* **Task directions**: Repeat exactly the lines from the line containing "unfold atCourse" through the last line of the records below, inclusive, and nothing else.
_ _ _
theorem homeRequest_kept {q : List Instr} {s : State} {m : Msg} (hk : Kept q s) : Kept q (homeRequest s m) := by
  unfold homeRequest
  repeat' first
    | (with_reducible assumption)
    | (intro x; refine kept_cut (q := q) (s := x) ?_ (fun _ => ?_) <;> [unfold x; clear_value x])
    | (intro (x : Nat); clear_value x)
    | lift_lets
    | (with_reducible refine modSlice_kept ?_)
    | (with_reducible refine take_kept ?_)
    | (with_reducible refine bankEv_kept ?_)
    | (with_reducible refine sendRetry_kept ?_)
    | (with_reducible refine settleSlice_kept ?_)
    | (with_reducible refine trkPeak_kept ?_)
    | (with_reducible refine kept_ite (fun _ => ?_) (fun _ => ?_))
    | split

theorem deadAnswer_kept {q : List Instr} {s : State} {h : Nat} {a : Nat} {l : LineNo} (hk : Kept q s) : Kept q (deadAnswer s h a l) := by
  unfold deadAnswer
  repeat' first
    | (with_reducible assumption)
    | lift_lets
    | (with_reducible refine gotAnswer_kept ?_)
    | (with_reducible refine lostLine_kept ?_)
    | (with_reducible refine kept_ite (fun _ => ?_) (fun _ => ?_))
    | split

theorem reclaimEntry_kept {q : List Instr} {s : State} {h : Nat} {a : Nat} {l : LineNo} (hk : Kept q s) : Kept q (reclaimEntry s h a l) := by
  unfold reclaimEntry
  repeat' first
    | (with_reducible assumption)
    | lift_lets
    | (with_reducible refine setDir_kept ?_)
    | (with_reducible refine dirFree_kept ?_)
    | (with_reducible refine lostLine_kept ?_)
    | (with_reducible refine kept_ite (fun _ => ?_) (fun _ => ?_))
    | split

theorem reclaim_kept {q : List Instr} {s : State} {h : Nat} {a : Nat} (hk : Kept q s) : Kept q (reclaim s h a) := by
  unfold reclaim
  repeat' first
    | (with_reducible assumption)
    | (intro x; refine kept_cut (q := q) (s := x) ?_ (fun _ => ?_) <;> [unfold x; clear_value x])
    | (intro x; subst x)
    | intro _
    | lift_lets
    | (with_reducible refine modSlice_kept ?_)
    | (with_reducible refine settleSlice_kept ?_)
    | (with_reducible refine deadAnswer_kept ?_)
    | (with_reducible refine reclaimEntry_kept ?_)
    | (with_reducible refine kept_ite (fun _ => ?_) (fun _ => ?_))
    | (with_reducible refine kept_foldl ?_ ?_)

/-! ### `Machine/Coherence.lean` -/

theorem downAnswer_kept {q : List Instr} {s : State} {m : Msg} (hk : Kept q s) : Kept q (downAnswer s m) := by
  unfold downAnswer
  repeat' first
    | (with_reducible assumption)
    | (intro x; refine kept_cut (q := q) (s := x) ?_ (fun _ => ?_) <;> [unfold x; clear_value x])
    | lift_lets
    | (with_reducible refine send_kept ?_)
    | (with_reducible refine kept_ite (fun _ => ?_) (fun _ => ?_))
    | simp only [↓kept_mk_eq]

theorem atCourse_kept {q : List Instr} {s : State} {m : Msg} {f : State → Nat → State} (hf : ∀ s n, Kept q s → Kept q (f s n)) (hk : Kept q s) : Kept q (atCourse s m f) := by
  unfold atCourse
  exact kept_ite (fun _ => hk) (fun _ => kept_ite (fun _ => downAnswer_kept hk) (fun _ => hf _ _ (take_kept hk)))

theorem atHome_kept {q : List Instr} {s : State} {m : Msg} {f : State → Nat → State} (hf : ∀ s n, Kept q s → Kept q (f s n)) (hk : Kept q s) : Kept q (atHome s m f) := by
  unfold atHome
  exact kept_ite (fun _ => hk) (fun _ => settleSlice_kept (hf _ _ (take_kept hk)))

theorem dropL1i_kept {q : List Instr} {s : State} {c : Nat} {l : LineNo} (hk : Kept q s) : Kept q (dropL1i s c l) := by
  unfold dropL1i
  repeat' first
    | (with_reducible assumption)
    | intro _
    | lift_lets
    | (with_reducible refine modCore_kept ?_)
    | (with_reducible refine kept_foldl ?_ ?_)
_ _ _
* **Written solution**:
  unfold atCourse
  exact kept_ite (fun _ => hk) (fun _ => kept_ite (fun _ => downAnswer_kept hk) (fun _ => hf _ _ (take_kept hk)))

theorem atHome_kept {q : List Instr} {s : State} {m : Msg} {f : State → Nat → State} (hf : ∀ s n, Kept q s → Kept q (f s n)) (hk : Kept q s) : Kept q (atHome s m f) := by
  unfold atHome
  exact kept_ite (fun _ => hk) (fun _ => settleSlice_kept (hf _ _ (take_kept hk)))

theorem dropL1i_kept {q : List Instr} {s : State} {c : Nat} {l : LineNo} (hk : Kept q s) : Kept q (dropL1i s c l) := by
  unfold dropL1i
  repeat' first
    | (with_reducible assumption)
    | intro _
    | lift_lets
    | (with_reducible refine modCore_kept ?_)
    | (with_reducible refine kept_foldl ?_ ?_)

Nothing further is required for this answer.